Boey kim cheng biography of rory

Festival Festival archive Events Bombing of Poems C. For schools For organisations and companies Workshops in leisure time Upcoming workshops Spraakzaam Rotterdam. About Us. Contact us. By the time his novel was published, Boey had returned to Singapore, and our meetings had become few and far between. Our meetings in person, that is. We continued to commune on the page, and my poems have, variously over the years, responded to his poems, in direct and indirect ways.

He takes a fist-sized ball and starts his noodle magic, stretching the bands, the sleight-of-hand plain for you to see, weaving a stave of floury silent music. You stand islanded from the passage of bodies and cars, the art of la mian reeling you in to a music deep beneath the murmur of traffic, beyond the fusillade of a siren down the street.

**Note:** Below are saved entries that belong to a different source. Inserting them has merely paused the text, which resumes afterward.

-- ==== Sys2Proof/Safety.lean ====
section
/-! DEFINITION. What counts as a safe machine, in the terms the claims use: one law for each block, each taken from the
rules of spec/ named with it. -/

namespace Sys2Proof.Machine

/-! ## When a command acts, and what it sends -/

/-- The marked DONE reply of a pending restart stays in the queue through an event that hands frames but ends none: it is
on the line, or the queue has room for the two frames of an event that could displace it (R161, R162, R182). -/
abbrev BusPort.keepsRestartReply (b : BusPort) : Prop :=
  ∃ f ∈ b.queue, f.restartReply = true ∧ (f.onLine = true ∨ b.queue.length ≤ 6)

/-- The part acts on events, and no restart is pending or its marked DONE reply is in the queue and kept there (R181,
R182). -/
abbrev State.ready (s : State) : Prop :=
  s.toPart.running = true ∧ (s.startUp.restartDeadline = none ∨ s.bus.keepsRestartReply)

/-- A timer that does not run, or whose time has not come. -/
abbrev State.runsLater (s : State) (timer : Option Time) : Prop := ∀ e, timer = some e → s.clock.localTime < e

/-- A timer runs, and its time has come. -/
abbrev Part.hasRun (p : Part) (timer : Option Time) : Prop := ∃ e, timer = some e ∧ e ≤ p.clock.localTime

/-- The command names a timer of the part that runs and whose time has come (R2, R3, R14, R28, R47, R57, R79 to R81,
R115, R124, R164, R166, R168, R172, R182). A count that has reached its end is a time that has come: a countdown at 0
that is not paused (R75, log 14), a purge that meets a test of R134 (log 34), a marked minute rise (log 15). What a
conversion, a channel or the tag reader answers comes from outside (log 6), as do levels, frames, requests and supplies. -/
def Part.dueNow (p : Part) : Instr → Prop
  | .scanStart => p.moisture.scan = none ∧ p.moisture.nextScan ≤ p.clock.localTime
  | .answerWindowExpiry g pl =>
      ∃ x, p.moisture.scan = some x ∧ (x.decided.get g).get pl = false ∧ x.windowEnd ≤ p.clock.localTime
  | .groupStalenessExpiry g =>
      (p.moisture.groups.get g).freshness = .stale
      ∧ ∃ e, (p.moisture.groups.get g).staleSince = some e ∧ e + 600000 ≤ p.clock.localTime
  | .burnCompletion => ∃ b, p.substitution.burn = some b ∧ b.start + 2000 ≤ p.clock.localTime
  | .damperConfirmationExpiry => p.hasRun p.climate.confirmation
  | .inputHoldExpiry i => (p.inputs.get i).pendingLevel ≠ none ∧ p.hasRun (p.inputs.get i).holdExpiry
  | .localSecondAdvance => p.clock.nextSecond ≤ p.clock.localTime
  | .archiveMinuteRise => p.clock.minuteRiseDue = true
  | .countdownExpiry => p.fire.state = .preDischarge ∧ p.fire.countdown = some 0 ∧ p.fire.paused = false
  | .releasePulseEnd => p.fire.state = .discharged ∧ p.hasRun p.fire.pulseEnd
  | .confirmationEnd => p.fire.state = .discharged ∧ p.hasRun p.fire.confirmationEnd
  | .holdExpiry => p.fire.state = .hold ∧ p.hasRun p.fire.holdEnd
  | .stepTimeoutExpiry => p.hasRun p.hatch.stepTimeout
  | .unlockWindowExpiry l => p.hasRun (p.hatch.windows.get l)
  | .purgeCompletion =>
      p.hatch.state = .purging ∧ (3 ≤ p.hatch.toleranceRun ∨ p.startUp.settings.purgeMax ≤ p.hatch.purgeTime)
  | .peerEntryExpiry st =>
      ∃ e ∈ p.peers.entries, e.station = st ∧ e.silent = false ∧ e.lastFrame + 95000 ≤ p.clock.localTime
  | .neighbourWatchExpiry st =>
      ∃ w ∈ p.peers.watches, w.station = st ∧ w.silent = false ∧ w.heard + 95000 ≤ p.clock.localTime
  | .patternPhaseEnd g =>
      ∃ q on e, (p.outputs.get (signalOutput g)).state = .pattern q on e ∧ e ≤ p.clock.localTime
  | .restartPendingExpiry => p.hasRun p.startUp.restartDeadline
  | .channelAnswer _ _ _ _ _ | .loopReading _ _ | .inputLevelChange _ _ | .tallyEnd _ | .frameReceived _
  | .frameTransmitStart | .contentionLost _ | .frameSent | .backupSupplyFall | .mainPowerLoss | .powerStart _ _
  | .resetPinAssert | .resetPinRelease | .remapSoft _ _ _ _ | .remapClear _ _ _ | .remapHard _ _ _ _
  | .ackEvents _ _ _ | .cancelDischarge _ _ | .resetFire _ _ | .checkout _ _ _ _ | .cancel _ _ _ _
  | .extendLoan _ _ _ _ _ | .shelved _ _ _ _ | .query _ _ _ | .list _ _ _ | .openInner _ _ | .present _ _ _ _ _ _
  | .attest _ _ _ _ | .accept _ _ _ | .withdraw _ _ _ | .exceptionList _ _ | .clearExceptions _ _
  | .setOccupancy _ _ _ | .restart _ _ => False

/-- A report as the reader gives it: no label twice and at most 8 of them, or OVERFULL (R117). -/
def reportAsRead : TagReport → Bool
  | .labels ls => decide (ls.Nodup ∧ ls.length ≤ 8)
  | .overfull => true

/-- A request of station `src` reaches this part: the part acts, it has a station number, and `src` is another station
that can send (R157, R158, R167). -/
abbrev State.takesFrom (s : State) (src : Station) : Prop :=
  s.ready ∧ s.bus.station ≠ none ∧ s.bus.station ≠ some src ∧ validStation src = true

/-- The bus port after a block hands it a frame (R161, R162, R167). -/
def BusPort.handed (b : BusPort) (f : TxFrame) : BusPort :=
  if b.station = none then b else { b with queue := placeFrame f b.queue }

/-- The bus port after an evaluation of the climate governor took the part from `p` to `q`: FIRE_STATE where DAMPER_FAULT
changed (R48), and CLIMATE where its content changed and a CLIMATE frame is pending (R35). -/
def BusPort.evaluated (b : BusPort) (p q : Part) : BusPort :=
  let r := if q.climate.damperFault = p.climate.damperFault then b
    else b.handed (newFrame .fire 63#6 (.fireState q.fireContent))
  if (q.climate.effective = p.climate.effective ∧ q.climate.airPath = p.climate.airPath)
      ∨ r.queue.any (TxFrame.pendingOf .climate) = false then r
  else r.handed (newFrame .routine 63#6 (.climate q.climateContent))

/-- The REPLY to a request of this kind from `src` (R159). -/
def replyFrame (src : Station) (k : RequestKind) (status : Status) (data : ReplyData) : TxFrame :=
  newFrame k.cls src (.reply { kind := k.code, status := status, data := data })

/-- The state after the one REPLY to a request, and nothing else (R159). -/
def State.answered (s : State) (src : Station) (k : RequestKind) (status : Status) (data : ReplyData) : State :=
  { s with bus := s.bus.handed (replyFrame src k status data) }

/-- A HANDOVER_NOTICE to a station (R122). -/
def noticeFrame (dest : Station) (t : NoticeType) (direction : Direction) (batch : Nat) (hatch : HatchState)
    (cause : Option Cause) : TxFrame :=
  newFrame .handover dest (.notice ⟨t, direction, batch, hatch, cause⟩)

/-- The bus port after one notice to each of some stations, in order (R122). -/
def BusPort.notified (b : BusPort) (stations : List Station) (t : NoticeType) (direction : Direction) (batch : Nat)
    (hatch : HatchState) (cause : Option Cause) : BusPort :=
  stations.foldl (fun x st => x.handed (noticeFrame st t direction batch hatch cause)) b

/-- The request a command carries, with its sender's station and role; none for an event (Table 9-2). -/
def requestOf : Instr → Option (Station × Role × Request)
  | .remapSoft src role g pos => some (src, role, .remapSoft g pos)
  | .remapClear src role g => some (src, role, .remapClear g)
  | .remapHard src role g pos => some (src, role, .remapHard g pos)
  | .ackEvents src role inputs => some (src, role, .ackEvents inputs)
  | .cancelDischarge src role => some (src, role, .cancelDischarge)
  | .resetFire src role => some (src, role, .resetFire)
  | .checkout src role loan labels => some (src, role, .checkout loan labels)
  | .cancel src role label revision => some (src, role, .cancel label revision)
  | .extendLoan src role label revision added => some (src, role, .extendLoan label revision added)
  | .shelved src role label revision => some (src, role, .shelved label revision)
  | .query src role label => some (src, role, .query label)
  | .list src role start => some (src, role, .list start)
  | .openInner src role => some (src, role, .openInner)
  | .present src role direction batch count courier => some (src, role, .present direction batch count courier)
  | .attest src role batch count => some (src, role, .attest batch count)
  | .accept src role batch => some (src, role, .accept batch)
  | .withdraw src role batch => some (src, role, .withdraw batch)
  | .exceptionList src role => some (src, role, .exceptionList)
  | .clearExceptions src role => some (src, role, .clearExceptions)
  | .setOccupancy src role value => some (src, role, .setOccupancy value)
  | .restart src role => some (src, role, .restart)
  | .scanStart | .channelAnswer _ _ _ _ _ | .answerWindowExpiry _ _ | .groupStalenessExpiry _ | .burnCompletion
  | .damperConfirmationExpiry | .loopReading _ _ | .inputLevelChange _ _ | .inputHoldExpiry _ | .localSecondAdvance
  | .countdownExpiry | .releasePulseEnd | .confirmationEnd | .holdExpiry | .archiveMinuteRise | .stepTimeoutExpiry
  | .unlockWindowExpiry _ | .tallyEnd _ | .purgeCompletion | .frameReceived _ | .frameTransmitStart
  | .contentionLost _ | .frameSent | .peerEntryExpiry _ | .neighbourWatchExpiry _ | .patternPhaseEnd _
  | .backupSupplyFall | .mainPowerLoss | .powerStart _ _ | .resetPinAssert | .resetPinRelease
  | .restartPendingExpiry => none

/-- The commands a part that does not act still takes: the wires of its inputs, its supplies and its reset pin (R181,
log 4). -/
def takenWhileHeld : Instr → Bool
  | .inputLevelChange _ _ | .backupSupplyFall | .mainPowerLoss | .powerStart _ _ | .resetPinAssert | .resetPinRelease =>
      true
  | _ => false

/-! ## A scan -/

/-- Another channel than this one has no outcome in the scan yet. -/
abbrev Scan.othersOpen (x : Scan) (g : Group) (pl : Place) : Prop :=
  ∃ c ∈ allChannels, c ≠ (g, pl) ∧ (x.decided.get c.1).get c.2 = false
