/-- A burn that has run 2 s writes the group's cell HARD_A or HARD_B by its position and ends; from then the position is
served by the spare, whatever the spare's health; no frame, no fault, nothing else changes (R28). And at every command
of the machine a cell stays as it is, but for the group of a burn in flight: from UNUSED it is written HARD for the
burn's position, or a start makes it LOST, and its completion sets SPARE_LOST. A cell that no longer reads UNUSED never
changes (R29, R30, R31). The second part is stated of a part whose pending restart has its marked DONE reply in the
queue, a law every step keeps (QueueAndPeersStaySound). -/
def Obligations.SpareCellsAreWrittenOnce : Prop :=
  (∀ s : State, s.ready → ∀ b, s.substitution.burn = some b → b.start + 2000 ≤ s.clock.localTime →
    ∃ t, exec .burnCompletion s = .next t
      ∧ t = { s with substitution := { s.substitution with
          burn := none
          cell := s.substitution.cell.set b.group (match b.position with | .a => .hardA | .b => .hardB) } }
      ∧ t.substitution.servingPlace b.group b.position = .s)
  ∧ ∀ (c : Instr) (s : State) (g : Group), s.toPart.SpareSound → s.toPart.RestartSound →
    ∀ t, exec c s = .next t →
    t.substitution.cell.get g = s.substitution.cell.get g
    ∨ s.substitution.cell.get g = .unused ∧ t.substitution.burn = none
      ∧ ∃ b, s.substitution.burn = some b ∧ b.group = g
        ∧ (t.substitution.cell.get g = (match b.position with | .a => .hardA | .b => .hardB)
          ∨ t.substitution.cell.get g = .lost
            ∧ (t.startUp.inProgress = none → t.substitution.spareLost.get g = true))

/-! ## Climate -/

/-- Own demand, the grant and the damper command of DRIVE as the spec's formulas give them: demand 0 without store
moisture or up to setpoint plus deadband, else scaled, rounded half up and capped at 255; a grant that is the effective
demand while the plant suffices and its share of the plant otherwise, never above it; the opening the grant's fraction
of 255 in percent, within half a percent (R33, R37, R44). And an evaluation of the resolver, of any part: the SHUT
condition by own fire and duct-group peers, the effective demand, the grant from the counted demands, and the first row
of Table 3-3 that holds (SHUT, PURGE, DRIVE, PARK, CLOSED) with its damper, fan and plant, requested of OUT5, OUT6 and
OUT7 (R34, R36, R40, R42, R45, R46). The damper's supervision follows the command: one that closes it starts a
confirmation unless one runs or IN5 shows closed, which clears DAMPER_FAULT; one that opens it removes the confirmation
(R47, R48). Nothing else changes: own demand, PLANT_FAULT and the other outputs stay, and the bus port has a FIRE_STATE
only where DAMPER_FAULT clears. LastOutcomeCompletesTheScan, FramesReachThePeerView, RunTimersAct,
InboundAttestBeginsThePurge and PurgeCompletionReleases say which commands make one. -/
def Obligations.DemandGrantAndOpening : Prop :=
  (∀ cfg : Settings, demandLaw cfg none = 0
    ∧ ∀ m, (m ≤ cfg.setpoint + cfg.deadband → demandLaw cfg (some m) = 0)
      ∧ (cfg.setpoint + cfg.deadband < m →
          demandLaw cfg (some m) = min 255 (((m - (cfg.setpoint + cfg.deadband)) * cfg.gain + 8) / 16)))
  ∧ (∀ d peers cap : Nat, grantLaw true d peers cap = 0 ∧ grantLaw false d peers cap ≤ d
    ∧ (d + peers ≤ cap → grantLaw false d peers cap = d)
    ∧ (cap < d + peers → grantLaw false d peers cap = d * cap / (d + peers)))
  ∧ (∀ grant, grant ≤ 255 → driveOpening grant ≤ 100
    ∧ grant * 200 ≤ 510 * driveOpening grant + 255 ∧ 510 * driveOpening grant < grant * 200 + 255)
  ∧ ∀ p : Part,
    let peer (e : PeerEntry) : Prop := e.role = .zone ∧ e.ductGroup = some p.startUp.settings.ductGroup
    let counted (e : PeerEntry) : Nat := match e.demand with
      | some (d, heard) => if peer e ∧ p.clock.localTime < heard + 95000 then d else 0
      | none => 0
    let cfg := p.startUp.settings
    let shut := (p.fire.state ≠ .quiet ∧ p.fire.state ≠ .alert)
      ∨ ∃ e ∈ p.peers.entries, peer e
        ∧ (e.fireState = some .discharged ∨ e.fireState = some .hold ∨ e.fireState = some .spent)
    let purge := p.hatch.purgeRequest = true
    let effective := if shut then 0
      else if purge then max p.climate.demand cfg.purgeDemand else p.climate.demand
    let grant := grantLaw p.climate.plantFault effective (p.peers.entries.map counted).sum cfg.plantShare
    let q := p.resolveAirPath
    let chosen (a : AirPath) (damper : Nat) (fan plant : Bool) : Prop :=
      q.climate.airPath = a ∧ q.climate.damper = damper ∧ q.climate.fan = fan ∧ q.climate.plant = plant
    (p.shutCondition = true ↔ shut) ∧ q.climate.effective = effective ∧ q.climate.grant = grant
    ∧ (shut → chosen .shut 0 false false)
    ∧ (¬ shut → purge → chosen .purge 100 true true)
    ∧ (¬ shut → ¬ purge → 0 < grant → chosen .drive (driveOpening grant) false true)
    ∧ (¬ shut → ¬ purge → grant = 0 → cfg.parkEnable = true → chosen .park cfg.parkOpening false false)
    ∧ (¬ shut → ¬ purge → grant = 0 → cfg.parkEnable = false → chosen .closed 0 false false)
    ∧ q.outputs.out5.request = q.climate.damper
    ∧ q.outputs.out6.request = (if q.climate.fan then .drivenOn else .drivenOff)
    ∧ q.outputs.out7.request = (if q.climate.plant then .drivenOn else .drivenOff)
    ∧ q.climate.demand = p.climate.demand ∧ q.climate.plantFault = p.climate.plantFault
    ∧ (let c := p.climate
       let seen := p.inputs.in5.accepted = some true
       (c.damper = q.climate.damper →
          q.climate.confirmation = c.confirmation ∧ q.climate.damperFault = c.damperFault)
       ∧ (c.damper ≠ 0 → q.climate.damper = 0 → seen →
          q.climate.confirmation = none ∧ q.climate.damperFault = false)
       ∧ (c.damper ≠ 0 → q.climate.damper = 0 → ¬ seen → q.climate.damperFault = c.damperFault
          ∧ q.climate.confirmation = if outputFitted cfg 5 = true ∧ c.confirmation = none
              then some (p.clock.localTime + 20000) else c.confirmation)
       ∧ (c.damper = 0 → q.climate.damper ≠ 0 →
          q.climate.confirmation = none ∧ q.climate.damperFault = c.damperFault)
       ∧ (c.damper ≠ 0 → q.climate.damper ≠ 0 →
          q.climate.confirmation = c.confirmation ∧ q.climate.damperFault = c.damperFault))
    ∧ q.outputs = { p.outputs with out5 := q.outputs.out5, out6 := q.outputs.out6, out7 := q.outputs.out7 }
    ∧ q.bus = (if q.climate.damperFault = p.climate.damperFault then p.bus
        else p.bus.handed (newFrame .fire 63#6 (.fireState q.fireContent)))
    ∧ q = { p with climate := q.climate, outputs := q.outputs, bus := q.bus }

/-- Every step keeps `ShutSafe`: while the zone's own fire or a duct-group peer's released gas holds the duct shut, no
output opens the damper or drives fan or plant, whether the part acts or not; in a part that acts the air path is then
SHUT, the damper command 0 %, fan and plant off and effective demand 0, and the outputs follow the governor (R42, R46,
R49). -/
def Obligations.ShutLawIsKept : Prop :=
  ∀ s : State, s.toPart.ShutSafe → ∀ t, step s = .next t → t.toPart.ShutSafe

/-! ## Loops and inputs -/

/-- Table 4-1 with its inclusive limits, its alarm and fault columns, and the detector-count test (R52). A conversion
that is due is classified so: a reading of the accepted class cancels the candidate, one of the candidate counts, one of
a third class replaces the candidate; the third equal reading is accepted and the loop fault follows it. The next
conversion is 250 ms later. A fault that changes hands FIRE_STATE; where the accepted class is no alarm, or the zone is
neither QUIET nor ALERT, nothing else changes (R51, R53, R55). For a conversion taken late, that the 250 ms count from
the moment it is taken is the model's choice (log 38). -/
def Obligations.LoopReadingsAreDebounced : Prop :=
  (∀ detectors r : Nat, r ≤ 1023 →
    (classify detectors r = .short ↔ r ≤ 47)
    ∧ (classify detectors r = .multi ↔ 48 ≤ r ∧ r ≤ 143)
    ∧ (∀ k, classify detectors r = .det k ↔ 1 ≤ k ∧ k ≤ 7 ∧ k ≤ detectors ∧ 592 ≤ r + 64 * k ∧ r + 64 * k ≤ 655)
    ∧ (classify detectors r = .trouble ↔ (592 ≤ r ∧ r ≤ 687)
        ∨ ∃ k, 1 ≤ k ∧ k ≤ 7 ∧ detectors < k ∧ 592 ≤ r + 64 * k ∧ r + 64 * k ≤ 655)
    ∧ (classify detectors r = .normal ↔ 688 ≤ r ∧ r ≤ 815)
    ∧ (classify detectors r = .openLoop ↔ 816 ≤ r))
  ∧ (∀ c : LoopClass, (c.alarm = true ↔ c = .multi ∨ ∃ k, c = .det k)
    ∧ (c.isFault = true ↔ c = .short ∨ c = .trouble ∨ c = .openLoop))
  ∧ ∀ (s : State) (l : LoopId) (reading : BitVec 10), s.ready → (s.loops.get l).nextConversion ≤ s.clock.localTime →
    let cls := classify s.startUp.settings.detectors reading.toNat
    let old := s.loops.get l
    let later (x : LoopState) : PerLoop LoopState :=
      s.loops.set l { x with nextConversion := s.clock.localTime + 250 }
    let taken := later { old with accepted := cls, candidate := none, count := 0, fault := cls.isFault }
    let outcome := exec (.loopReading l reading) s
    (cls = old.accepted → outcome = .next { s with loops := later { old with candidate := none, count := 0 } })
    ∧ (cls ≠ old.accepted → old.candidate ≠ some cls →
        outcome = .next { s with loops := later { old with candidate := some cls, count := 1 } })
    ∧ (cls ≠ old.accepted → old.candidate = some cls → old.count < 2 →
        outcome = .next { s with loops := later { old with count := old.count + 1 } })
    ∧ (cls ≠ old.accepted → old.candidate = some cls → 2 ≤ old.count →
        ∃ t, outcome = .next t ∧ t.loops = taken
          ∧ t = { s with
              loops := t.loops, fire := t.fire, climate := t.climate, hatch := t.hatch, custody := t.custody
              outputs := t.outputs, bus := t.bus }
          ∧ (cls.alarm = false ∨ s.fire.state.sealed = true →
              t = { s with
                loops := taken
                bus := if old.fault = cls.isFault then s.bus
                  else s.bus.handed
                    (newFrame .fire 63#6 (.fireState (s.toPart.withLoops taken).fireContent)) }))

/-- The third equal reading of an alarm class, in QUIET: one detector alone gives ALERT; MULTI, a detector while the
other loop is in alarm, or a neighbour that shows fire give PRE_DISCHARGE with the delay of the occupancy. The alarm
record is written. In ALERT the record is kept: MULTI entered or another loop's entry gives PRE_DISCHARGE; the first
loop's re-entry with the other loop quiet leaves ALERT (R67, R68, R70, R71, R72). A delay of 0 that is not paused
expires at once: that the release begins within the same command is the model's choice (R72, log 14). -/
def Obligations.AlarmsMoveTheFireState : Prop :=
  ∀ (s : State) (l : LoopId) (reading : BitVec 10), s.ready → (s.loops.get l).nextConversion ≤ s.clock.localTime →
    let cls := classify s.startUp.settings.detectors reading.toNat
    let old := s.loops.get l
    let others := (s.loops.get (otherLoop l)).accepted.alarm
    let record : AlarmRecord :=
      { firstLoop := some l, minute := s.clock.minute
        firstDetector := match cls with | .det k => some (.number k) | .multi => some .multi | _ => none }
    let delay := match s.occupancy with
      | .staffed => s.startUp.settings.staffedDelay | .unstaffed => s.startUp.settings.unstaffedDelay
    let paused := decide ((s.inputs.get .in3).accepted = some true)
    let moved (t : State) (alarm : Option AlarmRecord) : Prop :=
      if delay = 0 ∧ paused = false then s.toPart.ReleaseBegun t.toPart alarm
      else t.fire.state = .preDischarge ∧ t.fire.countdown = some delay ∧ t.fire.paused = paused ∧ t.fire.alarm = alarm
        ∧ t.outputs.out3.request = .pattern .preDischarge ∧ t.outputs.out4.request = .pattern .preDischarge
    cls ≠ old.accepted → old.candidate = some cls → 2 ≤ old.count → cls.alarm = true →
    ∃ t, exec (.loopReading l reading) s = .next t
      ∧ (s.fire.state = .quiet → old.accepted.alarm = false →
          (cls ≠ .multi → others = false → s.toPart.neighbourShowsFire = false →
            t.fire.state = .alert ∧ t.fire.alarm = some record
              ∧ t.outputs.out3.request = .pattern .alert ∧ t.outputs.out4.request = .pattern .alert)
          ∧ (cls = .multi ∨ others = true ∨ s.toPart.neighbourShowsFire = true → moved t (some record)))
      ∧ (s.fire.state = .alert →
          (cls = .multi ∨ old.accepted.alarm = false
              ∧ ¬((s.fire.alarm.bind (·.firstLoop)) = some l ∧ others = false) → moved t s.fire.alarm)
          ∧ (cls ≠ .multi → old.accepted.alarm = true ∨ (s.fire.alarm.bind (·.firstLoop)) = some l ∧ others = false →
              t.fire = s.fire))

Between here. Now you watch the handful of hand-pulled noodles dunked in a boiling pot, then scooped with a mesh ladle onto a waiting bowl of broth. You sit before it, enveloped in steam, chopsticks ready to seize the ends or beginnings, and start pulling them in. In the tepid winter sun we walk briskly to catch a bus to Chinatown, my footfall ten years behind yours.

We stand on a corner under tin awnings, peppered by spray, watching this familiar rain. The drains have had their fill. Unlike children, we skip puddles and try not to splash.

Boey kim cheng biography of rory: Martin Duwell summarises its contents

We are still strangers: under my small umbrella you are half-drenched. An old song surfaces: Wa neng nang…. Inside, surrounded by smells of home, my tongue loosens then slips into the cadences of Singlish. I tell you of the afternoons my grandmother fried sambal belachan in the house. You wrinkle your nose: these memories need neither grammar.

But where you go I cannot follow—I lost the language years ago. Outside, the rain has stopped. We drink our tea and split the bill. My face shrinks to a small rectangle in the right-hand corner as Boey joins me online. I am startled by how much grey is in his hair — in my mind, I think of Boey at age 40, the age he was when we first met in person.

Then I see my own visage, also at age 40, and remember that time passes, even as we attempt to hold on to it in our poems and on the page. I ask Boey about the genesis of his life as a poet. I started out very much alone, and it was mostly through instinct, and through browsing the shelves in libraries, that I found my mentors and my influences.

I think you invent your exemplars, you invent your influences, you invent your ancestors, as you start out.

Boey kim cheng biography of rory: Boey Kim Cheng, “Foreword” in Ars

That sense of discovery was very real, and that changed me irrevocably. They have stayed with me all these years. I ask Boey why he decided to write all those years ago, for not all readers necessarily become writers. Boey pauses.

Boey kim cheng biography of rory: The exegesis manuscript was given project

Part of me wants to keep it shrouded in mystery, as a superstition. There was definitely also the influence of the Irish poets Seamus Heaney and Derek Mahon in my early work. I even learned German for a number of years so I could read Rilke properly. They have the means. They have it all so it will not hurt, so history is new again.

The piling will not stop. I ask Boey what his first poems were about. He talks about his time spent in the Singapore Armed Forces — every male citizen of the country has to undertake two-and-a-half years of compulsory military service — and how he viewed poetry as an act of transmutation of time, place, and events. And I felt the thrill of discovery — there was a sense of what poetry could do for me.

Writing is a way of opening up doors of perception within me, of surrendering myself to those moments of insight, of knowledge. The saint is afraid to move his hand, because the bird is nesting, and the saint forgets himself. And this is what happens to us poets, us writers, too. There are times when I am unable to distinguish Boey, the person, from Boey the poet, the writer, the scholar, the weary traveller.

Perhaps the plum will flourish on this soil, like the white plum in our yard, and transplanted. Boey's works are highly regarded by both the academic and writing communities in Singapore. Boey says that his poems about them are "attempts to memorialize them, to deal with their disappearance. With forgiveness. And love. You are afraid to lose them, the images, the very sense of who they are.

Boey's poems are on the A-level syllabus for English literature in Singapore. Contents move to sidebar hide. Article Talk. Read Edit View history. Tools Tools. Download as PDF Printable version. In other projects. Wikidata item. The native form of this personal name is Kim Cheng Boey. This article uses Western name order when mentioning individuals.

Singapore-born Australian poet. Early life [ edit ]. Career and achievements [ edit ]. Works [ edit ]. References [ edit ]. National Library of Singapore.